=== DATA EXCERPTS ===
-- ==== Sys2Proof/Laws/PerInstr.lean ====
section
/-! SUPPORT. Statements about every instruction, one lemma per constructor: decoding what the encoder writes gives the instruction
back, and what the encoder writes is within a head's and a tail's widths. -/
namespace Sys2Proof.Laws.RoundTrip
set_option linter.unusedSimpArgs false

/-- Decoding the head and tail of a well-formed instruction gives it back. -/
def Statement (i : Instr) : Prop :=
  i.wf = true → ∀ e, encode i = some e → decodeWord e.op e.l e.d e.tail = .ok i

theorem lower_ok {x : Except DecodeError Instr} {i : Instr} (h : x = .ok i) : (x.map Parsed.lower).map Parsed.instr = .ok i := by
  rw [h]; rfl
theorem upper_ok {x : Except DecodeError UpperInstr} {u : UpperInstr} (h : x = .ok u) :
    (x.map Parsed.upper).map Parsed.instr = .ok u.instr := by
  rw [h]; rfl
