theorem wit_hinge_and_links :
    (∃ s : State, s.hostUp = true ∧ (s.hinge 0).en = true ∧ (s.hinge 0).up = true) ∧
    (∃ (s : State) (l : LinkId) (r : Training), l.kind = .modulePort ∧ (s.hinge (linkPort l)).training = true ∧ (s.link l).fenced = false ∧ r.up = true ∧ r.lanes.toNat = 8) ∧
    (∃ (s : State) (l : LinkId) (r : Training), l.kind = .hostLink ∧ (s.link l).fenced = false ∧ r.up = true ∧ r.flit = true ∧ [1, 2, 4, 8, 16].contains r.lanes.toNat = true) ∧
    (∀ n ∈ [1, 4], ∃ (s : State) (r : HingeReq) (m : Nat) (sx sy x y : BitVec 10) (c : CoreId) (k : BitVec 2) (ws : List Word), (s.hinge 0).up = true ∧ (s.hinge 0).rid = r.fromMod ∧
      s.routeFrom 0 r = some m ∧ 0 < ws.length ∧ ws.length = n ∧ r.op = .message sx sy x y k ws ∧ s.placeOf r.ctx x.toNat y.toNat = .core c) ∧
    (∃ (s u : State) (r : HingeReq) (m : Nat) (addr : BitVec 48) (bs : List (BitVec 8)) (ps : List Part), (s.hinge 0).up = true ∧ (s.hinge 0).rid = r.fromMod ∧
      s.routeFrom 0 r = some m ∧ r.op = .write addr bs ∧ u = { s with hingeNo := s.hingeNo + 1 } ∧ u.hingeFind ⟨s.hingeNo, 0, r, []⟩ true addr bs.length = (.parts ps, u) ∧
      u.refuses ps = none) ∧
    (∃ s : State, (s.hinge 0).up = false) ∧
    (∃ (s : State) (l : LinkId), (s.link l).up = true ∧ (s.link l).fenced = false ∧ Memory.wf s.mem = true ∧ s.badBlocks.elem 0 = false ∧ (s.link l).attempts = 8 ∧ (s.link l).replays = 4095) ∧
    (∃ (s : State) (l : LinkId), (s.link l).up = true ∧ (s.link l).fenced = false ∧ Memory.wf s.mem = true ∧ s.badBlocks.elem 0 = false ∧ (s.link l).attempts = 7 ∧ (s.link l).replays = 4096) ∧
    (∀ n ∈ [0, 1, 2], ∃ (s : State) (l : LinkId), (s.link l).up = false ∧ (s.link l).fenced = false ∧ (s.link l).tries = n) :=
  ⟨⟨hingeState { en := true, up := true }, rfl, rfl, rfl⟩, ⟨hingeState { en := true, training := true }, ⟨.modulePort, 0, 0⟩, ⟨true, 8, 5, true⟩, rfl, rfl, rfl, rfl, rfl⟩,
   ⟨hingeState {}, ⟨.hostLink, 0, 0⟩, ⟨true, 16, 5, true⟩, rfl, rfl, rfl, rfl, by decide⟩,
   by
     intro n h
     simp only [List.mem_cons, List.not_mem_nil, or_false] at h
     rcases h with rfl | rfl
     · exact ⟨hingeState { en := true, up := true }, ⟨0, 0, 0, .message 0 0 1 0 0 (List.replicate 1 5)⟩, 1, 0, 0, 1, 0, ⟨0, 0, 1⟩, 0, List.replicate 1 5, rfl, rfl, rfl,
         by decide, rfl, rfl, by decide⟩
     · exact ⟨hingeState { en := true, up := true }, ⟨0, 0, 0, .message 0 0 1 0 0 (List.replicate 4 5)⟩, 1, 0, 0, 1, 0, ⟨0, 0, 1⟩, 0, List.replicate 4 5, rfl, rfl, rfl,
         by decide, rfl, rfl, by decide⟩,
   hinge_write, ⟨hingeState {}, rfl⟩, ⟨hingeState {} { attempts := 8, replays := 4095 }, ⟨.modulePort, 0, 0⟩, by decide⟩, ⟨hingeState {} { attempts := 7, replays := 4096 }, ⟨.modulePort, 0, 0⟩, by decide⟩,
   fun n _ => ⟨hingeState {} { up := false, tries := n }, ⟨.modulePort, 0, 0⟩, rfl, rfl, rfl⟩⟩

/-- A team whose launch command waits at the head of queue 16; its record is that at 0x8000. -/
def aRecord : BitVec 512 := 0x1000000000042
def newTeam : Team := { aTeam with st := .waiting, rcd := aRecord, seats := [] }
def placingTeam : Team := { newTeam with st := .placing, seats := aTeam.seats }
def lifeState (tm : Team) (k : Core → Core := vacant) (cl : Cluster → Cluster := fun c => { c with own := true }) : State :=
  let s := teamState (cmd 1 0x8000 0 0) [tm] k fun x => { x with waiting := some 7 }
  { s with cl := cl s.cl }

/-- A thread of the team that is switched out, its image in a block of the pool. -/
def outThread : OutThread := { uid := 3, team := 7, ctx := 0, x := 0, y := 0, ts := 0, slot := 0, block := 0x40000000, async := [] }

theorem wit_team_life :
    (∃ (s : State) (id : Nat) (tm : Team) (x0 y0 : Nat) (seats : List Seat), s.team id = some tm ∧ tm.st = .waiting ∧ tm.aborted = false ∧ s.heldBack tm = false ∧
      s.pick = some tm.queue ∧ s.rectangle tm = some ((x0, y0), seats)) ∧
    (∃ (s : State) (id : Nat) (tm : Team), s.team id = some tm ∧ tm.st = .waiting ∧ s.pick ≠ some tm.queue ∧ s.rectangle tm = none) ∧
    (∃ (s : State) (id : Nat) (tm : Team) (c : KCmd), s.team id = some tm ∧ tm.st = .placing ∧ tm.aborted = false ∧ tm.saved = [] ∧ s.mayStart tm = true ∧ s.headCmd tm.queue = some c ∧
      s.pick = some tm.queue) ∧
    (∃ (s : State) (id : Nat) (tm : Team), s.team id = some tm ∧ tm.st = .placing ∧ tm.aborted = false ∧ s.mayStart tm = false) ∧
    (∃ (s : State) (id : Nat) (tm : Team), s.team id = some tm ∧ tm.aborted = true) ∧
    (∃ (s : State) (id : Nat) (tm : Team), s.team id = some tm ∧ s.teamOver tm = true ∧ tm.aborted = false ∧ tm.evict = []) ∧
    (∃ (s : State) (id : Nat) (tm : Team), s.team id = some tm ∧ s.teamOver tm = false) ∧
    (∃ (s : State) (id : Nat) (tm : Team), s.team id = some tm ∧ tm.st = .waiting ∧ tm.since + 2 ^ 20 = s.clkOf 0) ∧
    (∃ (s : State) (id : Nat) (tm : Team) (k : BitVec 2) (o : OutThread) (w : Nat), s.team id = some tm ∧ s.outs.find? (·.uid = o.uid) = some o ∧ o.team = id ∧
      o.slot = slotOf k ∧ (slotOf k).val < 3 ∧ (s.core.th (slotOf k)).status = .empty ∧ s.core.fenced = false ∧ s.resumable o = true ∧
      s.mapsTo o s.cid = true ∧ s.reserved s.cid (slotOf k) = false ∧ (s.takeImage s.cid o.block).1 = some w ∧ imageOk w = true) ∧
    (∃ (s : State) (id : Nat) (tm : Team), s.team id = some tm ∧ s.outs.any (·.team = id) = false) ∧
    (∃ (s : State) (id : Nat) (tm : Team) (n : BitVec 17) (b : Nat), s.team id = some tm ∧ tm.st = .evicting ∧ tm.aborted = false ∧ n.toNat ∈ tm.lcns ∧
      s.evicted tm = true ∧ (∀ z ∈ tm.saved, z.lcn ≠ n.toNat) ∧ (∀ m ∈ tm.lcns, (∀ z ∈ tm.saved, z.lcn ≠ m) → (s.clAt (s.route tm.ctx m).2).window.any (·.st.active) = false) ∧ s.outs.any (·.team = id) = true ∧
      (s.allocBlock tm.ctx clusterBlock).map (·.1) = some b) := by
  have hp : (match (lifeState newTeam).rectangle newTeam with
      | some _ => true
      | none => false) = true := by decide +kernel
  refine ⟨?_, ⟨lifeState newTeam vacant id, 7, newTeam, rfl, rfl, by decide +kernel⟩,
    ⟨lifeState placingTeam, 7, placingTeam, _, rfl, rfl, rfl, rfl, by decide +kernel, rfl, by decide +kernel⟩,
    ⟨lifeState placingTeam vacant id, 7, placingTeam, rfl, rfl, rfl, by decide +kernel⟩,
    ⟨lifeState { aTeam with aborted := true }, 7, _, rfl, rfl⟩,
    ⟨lifeState { aTeam with seats := [] }, 7, _, rfl, by decide +kernel, rfl, rfl⟩, ⟨lifeState aTeam seated, 7, _, rfl, by decide +kernel⟩,
    ⟨{ lifeState newTeam with clk := Vector.replicate 16 0x100000 }, 7, _, rfl, rfl, by decide +kernel⟩,
    ⟨{ lifeState aTeam with outs := [outThread] }, 7, _, 0, outThread, 0, rfl, rfl, rfl, rfl, by decide, rfl, rfl, by decide +kernel⟩,
    ⟨lifeState aTeam, 7, _, rfl, rfl⟩,
    ⟨{ lifeState { aTeam with st := .evicting, rcd := aRecord } with outs := [outThread], pools := (lifeState aTeam).pools.set 0 { base := 0x40000000, len := 0x40000 } }, 7, _, 0, 0x40000000, rfl, rfl, rfl, by decide +kernel,
      by decide +kernel, (fun (z : SavedCluster) (h : z ∈ []) => by cases h), by decide +kernel⟩⟩
  rcases h : (lifeState newTeam).rectangle newTeam with _ | ⟨⟨x, y⟩, l⟩
  · simp [h] at hp
  · exact ⟨_, 7, newTeam, x, y, l, rfl, rfl, rfl, by decide +kernel, by decide +kernel, h⟩

/-! ## Chapter 17 -/

/-- A page table of one page at virtual address 0: a table of each level behind the other, then the leaf (P, W, X, U, A and D set). -/
def tables : List Host.Cell :=
  [(0x40000000, 1), (0x40000001, 0x10), (0x40000003, 0x40), (0x40001000, 1), (0x40001001, 0x20), (0x40001003, 0x40),
   (0x40002000, 1), (0x40002001, 0x30), (0x40002003, 0x40), (0x40003000, 0x3F), (0x40003001, 0x40), (0x40003003, 0x40)]

def missReq (addr : BitVec 64) : MissReq :=
  { kind := 1, slot := 0, eng := false, fetch := false, wr := false, user := true, ctx := 0, addr := addr, aux := 0, who := .thread 0 false, vol := 0 }

def missState (addr : BitVec 64) (presented : Bool) : State :=
  let s := withThread { addrs with status := .missWait, miss := .walk }
  { s with mem := tables, ctxs := s.ctxs.set 0 { valid := true, ptroot := 0x40000000 }
           core := { s.core with missQ := [missReq addr], presented := presented, dtlb := [], itlb := [] } }

def firmware : PageEntry := ⟨.firmware 0, 0, 5, [.dieTop 0]⟩
def pageState (fly : List PageMsg) (tree : List PageEntry) : State := { withThread addrs with pageFly := fly, pageTree := tree }
def request : PageMsg := { dest := .cluster 0 0, child := .core ⟨0, 0, 0⟩, ctx := 0, page := 5 }

theorem walked (f : Walked × State) (w : Walked) (h : f.1 = w) : f = (w, f.2) := by rw [← h]

/-- Slot 3's watchpoint 0 on the first word that a walk of address 0x1000 reads. -/
def watchState : State :=
  let s := missState 0x1000 true
  { s with core := { s.core with dbg := { wp := Vector.replicate 2 (BitVec.ofNat 64 (0x40000000 + 2 ^ 48 + 2 ^ 54)) } } }

theorem wit_watched_walk : watchState.core.missQ = [missReq 0x1000] ∧ Memory.wf watchState.mem = true ∧ watchState.core.presented = true ∧
    watchState.core.lets 3 = true ∧ (watchState.core.th 3).held = none ∧ (missReq 0x1000).kind = 1 ∧
    watchState.walkWatched {} true 0x1000 4 watchState.ctxs[0].ptroot = some (0, 0x40000000, false) ∧
    (watchState.core.dbg.wp[0]).getLsbD 50 = false := by decide +kernel

theorem wit_held_walk : ∃ s : State, s.core.missQ = [missReq 0x1000] ∧ Memory.wf s.mem = true ∧ s.core.presented = true ∧ s.core.lets 3 = false :=
  ⟨{ watchState with core := { watchState.core with dbg := { halted := true } } }, rfl, by decide, rfl, rfl⟩

/-- A trap handler runs in slot 3. -/
theorem wit_handled_walk : ∃ s : State, s.core.missQ = [missReq 0x1000] ∧ Memory.wf s.mem = true ∧ s.core.presented = true ∧ (s.core.th 3).held.isSome = true :=
  ⟨{ watchState with core := watchState.core.setTh 3 { watchState.core.th 3 with held := some ⟨[], 66, false, 0, {}, none, []⟩ } }, rfl, by decide, rfl, rfl⟩

theorem wit_page_service :
    (∃ (s : State) (r : MissReq) (rest : List MissReq), s.core.missQ = r :: rest ∧ Memory.wf s.mem = true ∧ s.core.presented = false ∧ r.kind = 1 ∧
      tlbFind (s.clAt (r.tlbCl s.cid)).tlb r.ctx r.addr.toNat { w := r.wr, x := r.fetch } r.user = none) ∧
    (∃ (s : State) (r : MissReq) (rest : List MissReq), s.core.missQ = r :: rest ∧ Memory.wf s.mem = true ∧ s.core.presented = true) ∧
    (∃ (s : State) (r : MissReq) (i : Fin 4) (f : Bool) (b : BitVec 8) (u : State), s.core.missQ = [r] ∧ Memory.wf s.mem = true ∧ s.core.presented = true ∧
      s.core.lets 3 = true ∧ (s.core.th 3).held = none ∧ s.core.dbg.wp = Vector.replicate 2 0 ∧ r.kind = 1 ∧ r.who = .thread i f ∧ i ≠ 3 ∧ (s.core.th i).status = .missWait ∧ (s.core.th i).miss = .walk ∧
      s.pageWalk r.ctx { w := r.wr, x := r.fetch } r.user r.addr.toNat = (.fault 6 b, u) ∧ u.core = s.core ∧ u.cid = s.cid) ∧
    (∃ (s : State) (r : MissReq) (i : Fin 4) (f : Bool) (e : TlbEntry) (u : State), s.core.missQ = [r] ∧ Memory.wf s.mem = true ∧ s.core.presented = true ∧
      s.core.lets 3 = true ∧ (s.core.th 3).held = none ∧ s.core.dbg.wp = Vector.replicate 2 0 ∧ r.kind = 1 ∧ r.who = .thread i f ∧ r.keep = true ∧ i ≠ 3 ∧ (s.core.th i).status = .missWait ∧ (s.core.th i).miss = .walk ∧
      s.pageWalk r.ctx { w := r.wr, x := r.fetch } r.user r.addr.toNat = (.ok e, u) ∧ u.core = s.core ∧ u.cid = s.cid ∧
      resultPage r.ctx r.addr.toNat (Walked.ok e).result = .ok e) ∧
    (∃ (s : State) (k : Nat) (f : PageMsg), s.pageFly[k]? = some f ∧ f.wake = false ∧ (∀ e ∈ s.pageTree, e.is f.dest f.ctx f.page = false) ∧
      f.dest.room (s.pageTree.countP fun e => e.node == f.dest) = true ∧ ∀ d, f.dest ≠ .firmware d) ∧
    (∃ (s : State) (k : Nat) (f : PageMsg), s.pageFly[k]? = some f ∧ f.wake = false ∧ ∃ e ∈ s.pageTree, e.is f.dest f.ctx f.page = true) ∧
    (∀ ok : Bool, ∃ (s : State) (k : Nat) (e : PageEntry) (d : Nat) (leaf : BitVec 64) (tables : List (BitVec 50)), s.pageTree[k]? = some e ∧ e.node = .firmware d ∧ leaf.getLsbD 0 = true ∧
      (s.makePresent (e.page * 4096) leaf 4 s.ctxs[e.ctx.toNat].ptroot tables).isSome = ok) ∧
    (∃ (s : State) (k : Nat) (f : PageMsg) (e : PageEntry), s.pageFly[k]? = some f ∧ f.wake = true ∧ (∀ c, f.dest ≠ .core c) ∧
      s.pageTree.find? (fun e => e.is f.dest f.ctx f.page) = some e) :=
  ⟨⟨missState 0x1000 false, _, _, rfl, by decide, rfl, rfl, rfl⟩, ⟨missState 0x1000 true, _, _, rfl, by decide, rfl⟩,
   ⟨missState 0x1000 true, _, 0, false, 1, _, rfl, by decide, rfl, rfl, rfl, rfl, rfl, rfl, by decide, rfl, rfl, walked ((missState 0x1000 true).pageWalk 0 {} true 0x1000) (.fault 6 1) (by decide +kernel), by decide +kernel⟩,
   ⟨missState 0x123 true, _, 0, false, ⟨0, 0, 0, 0x40004, true, true, true, true⟩, _, rfl, by decide, rfl, rfl, rfl, rfl, rfl, rfl, rfl, by decide, rfl, rfl, walked ((missState 0x123 true).pageWalk 0 {} true 0x123) (.ok ⟨0, 0, 0, 0x40004, true, true, true, true⟩) (by decide +kernel), by decide +kernel⟩,
   ⟨pageState [request] [], 0, request, rfl, rfl, (fun (e : PageEntry) (h : e ∈ []) => by cases h), (by decide), (fun _ h => by cases h)⟩,
   ⟨pageState [request] [⟨.cluster 0 0, 0, 5, []⟩], 0, request, rfl, rfl, by decide⟩, 
   fun ok => ⟨{ pageState [] [firmware] with retired := if ok then [] else [0x40003] }, 0, firmware, 0, 0x4000300F, [0x40000000, 0x40001000, 0x40002000], rfl, rfl, by decide, by cases ok <;> decide +kernel⟩,
   ⟨pageState [{ request with dest := .dieTop 0, child := .firmware 0, wake := true }] [⟨.dieTop 0, 0, 5, [.quadrant 0 0]⟩], 0, _, _, rfl, rfl, (fun _ h => by cases h), rfl⟩⟩

/-! ## Chapters 20 and 21 -/

/-- A request of the load mailbox: its fields (Table 20.4). -/
def loadReq (op obj len base trec : BitVec 384) : BitVec 384 := op + obj * 2 ^ 64 + len * 2 ^ 128 + base * 2 ^ 192 + trec * 2 ^ 256

/-- An object with one line of text, 288 bytes; the digest and the signature behind it are zero. -/
def objBytes : List Byte :=
  leBytes 4 0x424F5856 ++ leBytes 2 1 ++ leBytes 2 0 ++ leBytes 4 3 ++ leBytes 4 0 ++ leBytes 4 1 ++ leBytes 4 0 ++ leBytes 8 0x40 ++ leBytes 8 192 ++
    List.replicate 24 0 ++ (leBytes 4 1 ++ leBytes 4 0 ++ leBytes 8 0x80 ++ leBytes 8 64 ++ leBytes 8 0) ++ List.replicate 32 0 ++ fullLine ++ List.replicate 96 0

=== YOUR GOAL ===
Could you return, word for word, only the lines running from the first line of the material above to the line that contains "r.lanes.toNat = 8) ∧", inclusive?

=== RESULT OF THE EXERCISE ===
-- ==== Sys2Proof/Laws/PerInstr.lean ====
section
/-! SUPPORT. Statements about every instruction, one lemma per constructor: decoding what the encoder writes gives the instruction
back, and what the encoder writes is within a head's and a tail's widths. -/
namespace Sys2Proof.Laws.RoundTrip
set_option linter.unusedSimpArgs false

/-- Decoding the head and tail of a well-formed instruction gives it back. -/
def Statement (i : Instr) : Prop :=
  i.wf = true → ∀ e, encode i = some e → decodeWord e.op e.l e.d e.tail = .ok i

theorem lower_ok {x : Except DecodeError Instr} {i : Instr} (h : x = .ok i) : (x.map Parsed.lower).map Parsed.instr = .ok i := by
  rw [h]; rfl
theorem upper_ok {x : Except DecodeError UpperInstr} {u : UpperInstr} (h : x = .ok u) :
    (x.map Parsed.upper).map Parsed.instr = .ok u.instr := by
  rw [h]; rfl
theorem wit_hinge_and_links :
    (∃ s : State, s.hostUp = true ∧ (s.hinge 0).en = true ∧ (s.hinge 0).up = true) ∧
    (∃ (s : State) (l : LinkId) (r : Training), l.kind = .modulePort ∧ (s.hinge (linkPort l)).training = true ∧ (s.link l).fenced = false ∧ r.up = true ∧ r.lanes.toNat = 8) ∧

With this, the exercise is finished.